(Work task) The lines to be extracted run from the start of the listing through the line containing "seen [] (step (start 0xFF 0x01"; copy them exactly and nothing else.

(Given records)
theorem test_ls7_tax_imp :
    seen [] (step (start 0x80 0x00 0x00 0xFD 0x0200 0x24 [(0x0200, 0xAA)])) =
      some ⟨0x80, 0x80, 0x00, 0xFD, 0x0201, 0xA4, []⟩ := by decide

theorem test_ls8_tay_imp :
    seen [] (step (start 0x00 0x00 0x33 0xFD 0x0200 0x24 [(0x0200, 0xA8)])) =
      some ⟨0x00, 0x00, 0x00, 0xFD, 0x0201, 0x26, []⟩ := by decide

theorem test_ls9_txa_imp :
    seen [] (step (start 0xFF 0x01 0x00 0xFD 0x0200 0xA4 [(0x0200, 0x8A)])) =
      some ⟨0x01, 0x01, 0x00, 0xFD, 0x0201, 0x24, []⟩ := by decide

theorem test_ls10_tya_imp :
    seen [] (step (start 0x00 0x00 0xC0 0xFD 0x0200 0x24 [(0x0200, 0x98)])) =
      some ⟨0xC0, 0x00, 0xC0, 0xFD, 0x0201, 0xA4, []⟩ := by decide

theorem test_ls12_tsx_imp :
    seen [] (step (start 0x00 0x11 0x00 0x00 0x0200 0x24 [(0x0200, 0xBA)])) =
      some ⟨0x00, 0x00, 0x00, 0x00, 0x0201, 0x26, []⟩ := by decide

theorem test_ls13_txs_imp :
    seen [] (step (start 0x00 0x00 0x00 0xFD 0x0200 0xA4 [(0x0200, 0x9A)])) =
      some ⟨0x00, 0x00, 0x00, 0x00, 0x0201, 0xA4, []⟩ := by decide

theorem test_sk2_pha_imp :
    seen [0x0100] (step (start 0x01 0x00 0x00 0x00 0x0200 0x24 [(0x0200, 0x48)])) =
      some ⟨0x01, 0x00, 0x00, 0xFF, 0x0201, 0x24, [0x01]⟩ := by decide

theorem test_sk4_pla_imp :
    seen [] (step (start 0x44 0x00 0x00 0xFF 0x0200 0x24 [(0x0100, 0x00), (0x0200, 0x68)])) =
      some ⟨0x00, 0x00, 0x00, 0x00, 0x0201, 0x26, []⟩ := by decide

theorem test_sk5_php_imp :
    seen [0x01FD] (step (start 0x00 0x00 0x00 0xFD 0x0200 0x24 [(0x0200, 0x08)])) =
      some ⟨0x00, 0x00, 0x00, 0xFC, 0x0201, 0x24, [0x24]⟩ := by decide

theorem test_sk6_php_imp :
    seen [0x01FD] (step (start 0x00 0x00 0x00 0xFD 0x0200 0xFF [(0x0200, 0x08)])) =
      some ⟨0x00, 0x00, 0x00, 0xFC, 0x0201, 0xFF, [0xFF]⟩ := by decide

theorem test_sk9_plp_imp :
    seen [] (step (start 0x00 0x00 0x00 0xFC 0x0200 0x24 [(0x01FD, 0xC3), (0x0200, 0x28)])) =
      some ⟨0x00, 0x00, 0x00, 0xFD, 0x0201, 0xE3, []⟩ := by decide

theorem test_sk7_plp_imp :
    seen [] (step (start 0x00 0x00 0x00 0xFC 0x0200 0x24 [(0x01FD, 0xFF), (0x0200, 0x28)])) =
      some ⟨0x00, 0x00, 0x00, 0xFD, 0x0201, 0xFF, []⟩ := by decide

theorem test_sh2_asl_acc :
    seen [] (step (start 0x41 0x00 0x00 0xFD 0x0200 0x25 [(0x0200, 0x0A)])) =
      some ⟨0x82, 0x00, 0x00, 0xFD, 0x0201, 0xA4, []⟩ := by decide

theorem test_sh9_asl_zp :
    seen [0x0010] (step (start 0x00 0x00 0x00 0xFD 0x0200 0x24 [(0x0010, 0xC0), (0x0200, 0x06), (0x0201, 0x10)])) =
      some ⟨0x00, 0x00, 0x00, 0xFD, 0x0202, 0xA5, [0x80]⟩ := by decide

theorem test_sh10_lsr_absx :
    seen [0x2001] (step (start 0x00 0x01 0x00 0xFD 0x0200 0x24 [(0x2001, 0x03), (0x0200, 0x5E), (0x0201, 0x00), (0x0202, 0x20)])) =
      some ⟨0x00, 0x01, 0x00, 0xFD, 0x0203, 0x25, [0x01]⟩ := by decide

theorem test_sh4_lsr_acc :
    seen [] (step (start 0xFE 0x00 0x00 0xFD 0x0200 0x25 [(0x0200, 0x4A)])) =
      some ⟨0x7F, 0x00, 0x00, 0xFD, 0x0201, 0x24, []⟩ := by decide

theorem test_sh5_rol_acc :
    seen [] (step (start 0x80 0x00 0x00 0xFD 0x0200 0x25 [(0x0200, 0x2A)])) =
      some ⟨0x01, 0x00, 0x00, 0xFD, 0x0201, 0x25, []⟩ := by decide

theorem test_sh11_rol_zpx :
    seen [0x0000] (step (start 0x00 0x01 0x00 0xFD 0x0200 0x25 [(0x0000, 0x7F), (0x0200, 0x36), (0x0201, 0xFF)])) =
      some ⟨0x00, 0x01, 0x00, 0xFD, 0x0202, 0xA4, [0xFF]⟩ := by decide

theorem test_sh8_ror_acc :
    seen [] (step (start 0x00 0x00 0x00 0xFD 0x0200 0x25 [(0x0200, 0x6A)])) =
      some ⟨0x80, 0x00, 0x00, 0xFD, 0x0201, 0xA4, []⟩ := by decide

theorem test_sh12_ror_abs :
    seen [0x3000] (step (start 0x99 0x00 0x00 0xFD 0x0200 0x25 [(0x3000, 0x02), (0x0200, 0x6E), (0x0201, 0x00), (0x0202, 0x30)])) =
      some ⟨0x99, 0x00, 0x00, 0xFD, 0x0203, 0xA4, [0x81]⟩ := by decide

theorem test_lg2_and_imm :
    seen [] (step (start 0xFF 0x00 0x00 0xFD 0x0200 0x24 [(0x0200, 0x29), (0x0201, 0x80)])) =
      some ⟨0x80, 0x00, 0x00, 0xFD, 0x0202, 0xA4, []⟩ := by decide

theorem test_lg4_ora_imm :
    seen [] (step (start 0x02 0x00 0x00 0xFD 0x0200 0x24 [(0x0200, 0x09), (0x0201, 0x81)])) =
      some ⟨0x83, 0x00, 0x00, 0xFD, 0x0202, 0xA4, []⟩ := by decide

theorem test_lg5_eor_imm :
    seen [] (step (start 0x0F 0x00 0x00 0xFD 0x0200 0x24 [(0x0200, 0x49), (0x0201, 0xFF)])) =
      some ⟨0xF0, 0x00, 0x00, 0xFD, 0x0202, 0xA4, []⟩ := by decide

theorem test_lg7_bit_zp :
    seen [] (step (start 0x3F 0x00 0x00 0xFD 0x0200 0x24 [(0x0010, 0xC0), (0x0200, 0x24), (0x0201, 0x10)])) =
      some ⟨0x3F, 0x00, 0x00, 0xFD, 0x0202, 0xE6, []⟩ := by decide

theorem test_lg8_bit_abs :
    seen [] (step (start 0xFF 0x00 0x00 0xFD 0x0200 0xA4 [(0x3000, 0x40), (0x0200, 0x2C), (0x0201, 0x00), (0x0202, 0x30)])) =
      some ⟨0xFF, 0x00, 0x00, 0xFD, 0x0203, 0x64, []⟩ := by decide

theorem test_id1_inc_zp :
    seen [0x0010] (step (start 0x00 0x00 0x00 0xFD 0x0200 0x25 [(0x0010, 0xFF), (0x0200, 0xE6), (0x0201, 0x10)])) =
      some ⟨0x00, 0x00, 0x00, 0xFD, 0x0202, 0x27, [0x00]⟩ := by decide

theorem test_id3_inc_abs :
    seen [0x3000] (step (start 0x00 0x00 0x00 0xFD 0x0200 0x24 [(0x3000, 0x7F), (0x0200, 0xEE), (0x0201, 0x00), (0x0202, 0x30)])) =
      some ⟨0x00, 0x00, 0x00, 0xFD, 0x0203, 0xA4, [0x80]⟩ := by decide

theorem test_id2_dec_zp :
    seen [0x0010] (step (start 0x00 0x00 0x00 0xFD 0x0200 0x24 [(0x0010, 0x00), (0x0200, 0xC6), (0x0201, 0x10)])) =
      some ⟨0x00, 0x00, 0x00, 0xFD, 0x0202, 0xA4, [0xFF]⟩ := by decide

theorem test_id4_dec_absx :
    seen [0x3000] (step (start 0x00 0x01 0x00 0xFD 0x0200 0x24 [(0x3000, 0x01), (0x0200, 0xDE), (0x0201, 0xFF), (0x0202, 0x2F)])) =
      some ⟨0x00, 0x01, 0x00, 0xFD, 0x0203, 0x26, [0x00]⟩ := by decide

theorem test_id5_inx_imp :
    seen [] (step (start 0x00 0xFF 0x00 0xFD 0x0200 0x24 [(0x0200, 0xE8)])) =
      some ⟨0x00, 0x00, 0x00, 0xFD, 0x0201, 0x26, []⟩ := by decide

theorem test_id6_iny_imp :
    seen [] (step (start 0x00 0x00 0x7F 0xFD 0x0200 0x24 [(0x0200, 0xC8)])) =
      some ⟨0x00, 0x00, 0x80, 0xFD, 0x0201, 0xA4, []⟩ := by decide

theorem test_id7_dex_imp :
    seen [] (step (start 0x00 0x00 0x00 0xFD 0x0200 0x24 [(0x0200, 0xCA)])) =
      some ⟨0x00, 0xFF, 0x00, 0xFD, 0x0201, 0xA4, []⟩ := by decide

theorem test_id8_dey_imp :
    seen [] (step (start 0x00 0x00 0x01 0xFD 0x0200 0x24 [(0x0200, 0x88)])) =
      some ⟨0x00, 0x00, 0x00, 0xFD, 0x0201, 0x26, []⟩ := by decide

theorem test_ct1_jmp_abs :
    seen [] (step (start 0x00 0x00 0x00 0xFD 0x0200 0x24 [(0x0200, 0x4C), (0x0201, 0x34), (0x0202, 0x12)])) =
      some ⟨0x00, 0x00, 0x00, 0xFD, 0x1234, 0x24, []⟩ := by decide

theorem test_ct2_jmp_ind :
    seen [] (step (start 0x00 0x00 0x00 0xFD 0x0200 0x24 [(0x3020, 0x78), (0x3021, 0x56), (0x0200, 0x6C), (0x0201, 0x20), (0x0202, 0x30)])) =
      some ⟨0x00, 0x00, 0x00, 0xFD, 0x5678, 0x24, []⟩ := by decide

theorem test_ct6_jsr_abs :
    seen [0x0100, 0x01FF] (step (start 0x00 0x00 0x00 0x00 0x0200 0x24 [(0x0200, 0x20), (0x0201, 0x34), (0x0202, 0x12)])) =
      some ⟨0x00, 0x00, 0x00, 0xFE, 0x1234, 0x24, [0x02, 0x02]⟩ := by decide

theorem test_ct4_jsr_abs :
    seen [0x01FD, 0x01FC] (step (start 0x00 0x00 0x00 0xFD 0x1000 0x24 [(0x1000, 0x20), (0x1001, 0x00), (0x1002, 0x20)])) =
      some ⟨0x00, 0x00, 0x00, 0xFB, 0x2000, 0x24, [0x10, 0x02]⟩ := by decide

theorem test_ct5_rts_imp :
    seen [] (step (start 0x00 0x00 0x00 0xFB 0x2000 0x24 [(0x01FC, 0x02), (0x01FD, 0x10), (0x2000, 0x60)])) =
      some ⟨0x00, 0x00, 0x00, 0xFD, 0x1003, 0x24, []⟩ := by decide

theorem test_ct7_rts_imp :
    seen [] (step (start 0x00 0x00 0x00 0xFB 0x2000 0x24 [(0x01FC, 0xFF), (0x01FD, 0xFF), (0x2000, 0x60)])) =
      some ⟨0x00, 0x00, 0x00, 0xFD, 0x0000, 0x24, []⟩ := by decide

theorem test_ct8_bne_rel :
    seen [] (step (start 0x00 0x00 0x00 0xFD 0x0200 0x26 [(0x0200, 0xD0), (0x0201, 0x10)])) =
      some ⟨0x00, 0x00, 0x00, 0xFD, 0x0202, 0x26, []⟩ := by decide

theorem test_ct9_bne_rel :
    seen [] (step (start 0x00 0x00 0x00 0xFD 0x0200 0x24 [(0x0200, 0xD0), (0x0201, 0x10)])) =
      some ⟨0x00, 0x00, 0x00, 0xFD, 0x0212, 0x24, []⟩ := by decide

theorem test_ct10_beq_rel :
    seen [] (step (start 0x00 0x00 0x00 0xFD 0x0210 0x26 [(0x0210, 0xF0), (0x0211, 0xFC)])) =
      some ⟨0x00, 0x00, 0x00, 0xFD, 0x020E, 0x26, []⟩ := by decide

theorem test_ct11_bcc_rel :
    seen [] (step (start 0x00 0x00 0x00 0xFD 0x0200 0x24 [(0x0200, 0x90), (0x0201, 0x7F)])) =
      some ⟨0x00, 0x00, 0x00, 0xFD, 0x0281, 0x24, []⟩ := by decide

(Answer to the exercise)
theorem test_ls7_tax_imp :
    seen [] (step (start 0x80 0x00 0x00 0xFD 0x0200 0x24 [(0x0200, 0xAA)])) =
      some ⟨0x80, 0x80, 0x00, 0xFD, 0x0201, 0xA4, []⟩ := by decide

theorem test_ls8_tay_imp :
    seen [] (step (start 0x00 0x00 0x33 0xFD 0x0200 0x24 [(0x0200, 0xA8)])) =
      some ⟨0x00, 0x00, 0x00, 0xFD, 0x0201, 0x26, []⟩ := by decide

theorem test_ls9_txa_imp :
    seen [] (step (start 0xFF 0x01 0x00 0xFD 0x0200 0xA4 [(0x0200, 0x8A)])) =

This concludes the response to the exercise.